Collected data:
-- ==== Sys2Proof/Laws/State.lean ====
section
/-! SUPPORT. One lemma per part of the package and update of a part, so that no proof unfolds an update; and what the updates do to the
values that are read through the dictionary. -/

namespace Sys2Proof.Machine

/-! #### withFuses -/

@[simp] theorem Block.withFuses_fuses (b : Block) (v) : (b.withFuses v).fuses = v := rfl
@[simp] theorem Block.withFuses_power (b : Block) (v) : (b.withFuses v).power = b.power := rfl
@[simp] theorem Block.withFuses_bedrock (b : Block) (v) : (b.withFuses v).bedrock = b.bedrock := rfl
@[simp] theorem Block.withFuses_journal (b : Block) (v) : (b.withFuses v).journal = b.journal := rfl
@[simp] theorem Block.withFuses_flint (b : Block) (v) : (b.withFuses v).flint = b.flint := rfl
@[simp] theorem Block.withFuses_nvm (b : Block) (v) : (b.withFuses v).nvm = b.nvm := rfl
@[simp] theorem Block.withFuses_tb (b : Block) (v) : (b.withFuses v).tb = b.tb := rfl
@[simp] theorem Block.withFuses_phys (b : Block) (v) : (b.withFuses v).phys = b.phys := rfl
@[simp] theorem Block.withFuses_gov (b : Block) (v) : (b.withFuses v).gov = b.gov := rfl
@[simp] theorem Block.withFuses_lanes (b : Block) (v) : (b.withFuses v).lanes = b.lanes := rfl
@[simp] theorem Block.withFuses_win (b : Block) (v) : (b.withFuses v).win = b.win := rfl
@[simp] theorem Block.withFuses_cap (b : Block) (v) : (b.withFuses v).cap = b.cap := rfl
@[simp] theorem Block.withFuses_keeper (b : Block) (v) : (b.withFuses v).keeper = b.keeper := rfl
@[simp] theorem Block.withFuses_aux (b : Block) (v) : (b.withFuses v).aux = b.aux := rfl
@[simp] theorem Block.withFuses_imp (b : Block) (v) : (b.withFuses v).imp = b.imp := rfl
@[simp] theorem Block.withFuses_link (b : Block) (v) : (b.withFuses v).link = b.link := rfl
@[simp] theorem Block.withFuses_access (b : Block) (v) : (b.withFuses v).access = b.access := rfl
@[simp] theorem Block.withFuses_host (b : Block) (v) : (b.withFuses v).host = b.host := rfl
@[simp] theorem Block.withFuses_diag (b : Block) (v) : (b.withFuses v).diag = b.diag := rfl
@[simp] theorem Block.withFuses_thermal (b : Block) (v) : (b.withFuses v).thermal = b.thermal := rfl
@[simp] theorem Block.withFuses_chainSet (b : Block) (v) : (b.withFuses v).chainSet = b.chainSet := rfl
@[simp] theorem Block.withFuses_socTable (b : Block) (v) : (b.withFuses v).socTable = b.socTable := rfl
@[simp] theorem Block.withFuses_tempCurve (b : Block) (v) : (b.withFuses v).tempCurve = b.tempCurve := rfl
@[simp] theorem Block.withFuses_dict (b : Block) (v) : (b.withFuses v).dict = b.dict := rfl
@[simp] theorem Block.withFuses_out (b : Block) (v) : (b.withFuses v).out = b.out := rfl
@[simp] theorem Block.withFuses_free (b : Block) (v) : (b.withFuses v).free = b.free := rfl
@[simp] theorem Block.withFuses_get (b : Block) (v) (k : Nat) : (b.withFuses v).get k = b.get k := rfl
@[simp] theorem Block.withFuses_nat (b : Block) (v) (k : Nat) : (b.withFuses v).nat k = b.nat k := rfl
@[simp] theorem Block.withFuses_on (b : Block) (v) (k : Nat) : (b.withFuses v).on k = b.on k := rfl
@[simp] theorem Block.withFuses_bit (b : Block) (v) (k i : Nat) : (b.withFuses v).bit k i = b.bit k i := rfl
@[simp] theorem Block.withFuses_isHead (b : Block) (v) : (b.withFuses v).isHead = b.isHead := rfl
@[simp] theorem Block.withFuses_cells (b : Block) (v) : (b.withFuses v).cells = b.cells := rfl
@[simp] theorem Block.withFuses_noCells (b : Block) (v) : (b.withFuses v).noCells = b.noCells := rfl
@[simp] theorem Block.withFuses_live (b : Block) (v) (s : Nat) : (b.withFuses v).live s = b.live s := rfl
@[simp] theorem Block.withFuses_latched (b : Block) (v) (s : Nat) : (b.withFuses v).latched s = b.latched s := rfl
@[simp] theorem Block.withFuses_anyLatched (b : Block) (v) : (b.withFuses v).anyLatched = b.anyLatched := rfl
@[simp] theorem Block.withFuses_awake (b : Block) (v) : (b.withFuses v).awake = b.awake := rfl
@[simp] theorem Block.withFuses_measuring (b : Block) (v) : (b.withFuses v).measuring = b.measuring := rfl
@[simp] theorem Block.withFuses_inFull (b : Block) (v) : (b.withFuses v).inFull = b.inFull := rfl
@[simp] theorem Block.withFuses_now (b : Block) (v) : (b.withFuses v).now = b.now := rfl
@[simp] theorem Block.withFuses_engineRuns (b : Block) (v) (k : Nat) : (b.withFuses v).engineRuns k = b.engineRuns k := rfl

/-! #### withPower -/

@[simp] theorem Block.withPower_fuses (b : Block) (v) : (b.withPower v).fuses = b.fuses := rfl
@[simp] theorem Block.withPower_power (b : Block) (v) : (b.withPower v).power = v := rfl
@[simp] theorem Block.withPower_bedrock (b : Block) (v) : (b.withPower v).bedrock = b.bedrock := rfl
@[simp] theorem Block.withPower_journal (b : Block) (v) : (b.withPower v).journal = b.journal := rfl
@[simp] theorem Block.withPower_flint (b : Block) (v) : (b.withPower v).flint = b.flint := rfl
@[simp] theorem Block.withPower_nvm (b : Block) (v) : (b.withPower v).nvm = b.nvm := rfl
@[simp] theorem Block.withPower_tb (b : Block) (v) : (b.withPower v).tb = b.tb := rfl
@[simp] theorem Block.withPower_phys (b : Block) (v) : (b.withPower v).phys = b.phys := rfl
@[simp] theorem Block.withPower_gov (b : Block) (v) : (b.withPower v).gov = b.gov := rfl
@[simp] theorem Block.withPower_lanes (b : Block) (v) : (b.withPower v).lanes = b.lanes := rfl
@[simp] theorem Block.withPower_win (b : Block) (v) : (b.withPower v).win = b.win := rfl
@[simp] theorem Block.withPower_cap (b : Block) (v) : (b.withPower v).cap = b.cap := rfl
@[simp] theorem Block.withPower_keeper (b : Block) (v) : (b.withPower v).keeper = b.keeper := rfl
@[simp] theorem Block.withPower_aux (b : Block) (v) : (b.withPower v).aux = b.aux := rfl
@[simp] theorem Block.withPower_imp (b : Block) (v) : (b.withPower v).imp = b.imp := rfl
@[simp] theorem Block.withPower_link (b : Block) (v) : (b.withPower v).link = b.link := rfl
@[simp] theorem Block.withPower_access (b : Block) (v) : (b.withPower v).access = b.access := rfl
@[simp] theorem Block.withPower_host (b : Block) (v) : (b.withPower v).host = b.host := rfl
@[simp] theorem Block.withPower_diag (b : Block) (v) : (b.withPower v).diag = b.diag := rfl
@[simp] theorem Block.withPower_thermal (b : Block) (v) : (b.withPower v).thermal = b.thermal := rfl
@[simp] theorem Block.withPower_chainSet (b : Block) (v) : (b.withPower v).chainSet = b.chainSet := rfl
@[simp] theorem Block.withPower_socTable (b : Block) (v) : (b.withPower v).socTable = b.socTable := rfl
@[simp] theorem Block.withPower_tempCurve (b : Block) (v) : (b.withPower v).tempCurve = b.tempCurve := rfl
@[simp] theorem Block.withPower_dict (b : Block) (v) : (b.withPower v).dict = b.dict := rfl
@[simp] theorem Block.withPower_out (b : Block) (v) : (b.withPower v).out = b.out := rfl
@[simp] theorem Block.withPower_free (b : Block) (v) : (b.withPower v).free = b.free := rfl
@[simp] theorem Block.withPower_get (b : Block) (v) (k : Nat) : (b.withPower v).get k = b.get k := rfl
@[simp] theorem Block.withPower_nat (b : Block) (v) (k : Nat) : (b.withPower v).nat k = b.nat k := rfl
@[simp] theorem Block.withPower_on (b : Block) (v) (k : Nat) : (b.withPower v).on k = b.on k := rfl
@[simp] theorem Block.withPower_bit (b : Block) (v) (k i : Nat) : (b.withPower v).bit k i = b.bit k i := rfl
@[simp] theorem Block.withPower_isHead (b : Block) (v) : (b.withPower v).isHead = b.isHead := rfl
@[simp] theorem Block.withPower_cells (b : Block) (v) : (b.withPower v).cells = b.cells := rfl
@[simp] theorem Block.withPower_noCells (b : Block) (v) : (b.withPower v).noCells = b.noCells := rfl
@[simp] theorem Block.withPower_live (b : Block) (v) (s : Nat) : (b.withPower v).live s = b.live s := rfl
@[simp] theorem Block.withPower_latched (b : Block) (v) (s : Nat) : (b.withPower v).latched s = b.latched s := rfl
@[simp] theorem Block.withPower_anyLatched (b : Block) (v) : (b.withPower v).anyLatched = b.anyLatched := rfl
@[simp] theorem Block.withPower_now (b : Block) (v) : (b.withPower v).now = b.now := rfl
@[simp] theorem Block.withPower_engineRuns (b : Block) (v) (k : Nat) : (b.withPower v).engineRuns k = b.engineRuns k := rfl

/-! #### withBedrock -/

@[simp] theorem Block.withBedrock_fuses (b : Block) (v) : (b.withBedrock v).fuses = b.fuses := rfl
@[simp] theorem Block.withBedrock_power (b : Block) (v) : (b.withBedrock v).power = b.power := rfl
@[simp] theorem Block.withBedrock_bedrock (b : Block) (v) : (b.withBedrock v).bedrock = v := rfl
@[simp] theorem Block.withBedrock_journal (b : Block) (v) : (b.withBedrock v).journal = b.journal := rfl
@[simp] theorem Block.withBedrock_flint (b : Block) (v) : (b.withBedrock v).flint = b.flint := rfl
@[simp] theorem Block.withBedrock_nvm (b : Block) (v) : (b.withBedrock v).nvm = b.nvm := rfl
@[simp] theorem Block.withBedrock_tb (b : Block) (v) : (b.withBedrock v).tb = b.tb := rfl
@[simp] theorem Block.withBedrock_phys (b : Block) (v) : (b.withBedrock v).phys = b.phys := rfl
@[simp] theorem Block.withBedrock_gov (b : Block) (v) : (b.withBedrock v).gov = b.gov := rfl
@[simp] theorem Block.withBedrock_lanes (b : Block) (v) : (b.withBedrock v).lanes = b.lanes := rfl
@[simp] theorem Block.withBedrock_win (b : Block) (v) : (b.withBedrock v).win = b.win := rfl
@[simp] theorem Block.withBedrock_cap (b : Block) (v) : (b.withBedrock v).cap = b.cap := rfl
@[simp] theorem Block.withBedrock_keeper (b : Block) (v) : (b.withBedrock v).keeper = b.keeper := rfl
@[simp] theorem Block.withBedrock_aux (b : Block) (v) : (b.withBedrock v).aux = b.aux := rfl
@[simp] theorem Block.withBedrock_imp (b : Block) (v) : (b.withBedrock v).imp = b.imp := rfl
@[simp] theorem Block.withBedrock_link (b : Block) (v) : (b.withBedrock v).link = b.link := rfl
@[simp] theorem Block.withBedrock_access (b : Block) (v) : (b.withBedrock v).access = b.access := rfl
@[simp] theorem Block.withBedrock_host (b : Block) (v) : (b.withBedrock v).host = b.host := rfl
@[simp] theorem Block.withBedrock_diag (b : Block) (v) : (b.withBedrock v).diag = b.diag := rfl
@[simp] theorem Block.withBedrock_thermal (b : Block) (v) : (b.withBedrock v).thermal = b.thermal := rfl
@[simp] theorem Block.withBedrock_chainSet (b : Block) (v) : (b.withBedrock v).chainSet = b.chainSet := rfl
@[simp] theorem Block.withBedrock_socTable (b : Block) (v) : (b.withBedrock v).socTable = b.socTable := rfl
@[simp] theorem Block.withBedrock_tempCurve (b : Block) (v) : (b.withBedrock v).tempCurve = b.tempCurve := rfl
@[simp] theorem Block.withBedrock_dict (b : Block) (v) : (b.withBedrock v).dict = b.dict := rfl
@[simp] theorem Block.withBedrock_out (b : Block) (v) : (b.withBedrock v).out = b.out := rfl
@[simp] theorem Block.withBedrock_free (b : Block) (v) : (b.withBedrock v).free = b.free := rfl
@[simp] theorem Block.withBedrock_get (b : Block) (v) (k : Nat) : (b.withBedrock v).get k = b.get k := rfl
@[simp] theorem Block.withBedrock_nat (b : Block) (v) (k : Nat) : (b.withBedrock v).nat k = b.nat k := rfl
@[simp] theorem Block.withBedrock_on (b : Block) (v) (k : Nat) : (b.withBedrock v).on k = b.on k := rfl
@[simp] theorem Block.withBedrock_bit (b : Block) (v) (k i : Nat) : (b.withBedrock v).bit k i = b.bit k i := rfl
@[simp] theorem Block.withBedrock_isHead (b : Block) (v) : (b.withBedrock v).isHead = b.isHead := rfl
@[simp] theorem Block.withBedrock_cells (b : Block) (v) : (b.withBedrock v).cells = b.cells := rfl
@[simp] theorem Block.withBedrock_noCells (b : Block) (v) : (b.withBedrock v).noCells = b.noCells := rfl
@[simp] theorem Block.withBedrock_live (b : Block) (v) (s : Nat) : (b.withBedrock v).live s = b.live s := rfl
@[simp] theorem Block.withBedrock_latched (b : Block) (v) (s : Nat) : (b.withBedrock v).latched s = b.latched s := rfl
@[simp] theorem Block.withBedrock_anyLatched (b : Block) (v) : (b.withBedrock v).anyLatched = b.anyLatched := rfl
@[simp] theorem Block.withBedrock_awake (b : Block) (v) : (b.withBedrock v).awake = b.awake := rfl
@[simp] theorem Block.withBedrock_measuring (b : Block) (v) : (b.withBedrock v).measuring = b.measuring := rfl
@[simp] theorem Block.withBedrock_inFull (b : Block) (v) : (b.withBedrock v).inFull = b.inFull := rfl
@[simp] theorem Block.withBedrock_now (b : Block) (v) : (b.withBedrock v).now = b.now := rfl
@[simp] theorem Block.withBedrock_engineRuns (b : Block) (v) (k : Nat) : (b.withBedrock v).engineRuns k = b.engineRuns k := rfl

_DESCRIPTION OF THE TASK_. What you return must be the lines above that run from the line with "(b.withFuses v).access = b.access := rfl" to the line with "(b.withFuses v).thermal = b.thermal := rfl", inclusive, each copied exactly.

_TASK RESPONSE_.
@[simp] theorem Block.withFuses_access (b : Block) (v) : (b.withFuses v).access = b.access := rfl
@[simp] theorem Block.withFuses_host (b : Block) (v) : (b.withFuses v).host = b.host := rfl
@[simp] theorem Block.withFuses_diag (b : Block) (v) : (b.withFuses v).diag = b.diag := rfl
@[simp] theorem Block.withFuses_thermal (b : Block) (v) : (b.withFuses v).thermal = b.thermal := rfl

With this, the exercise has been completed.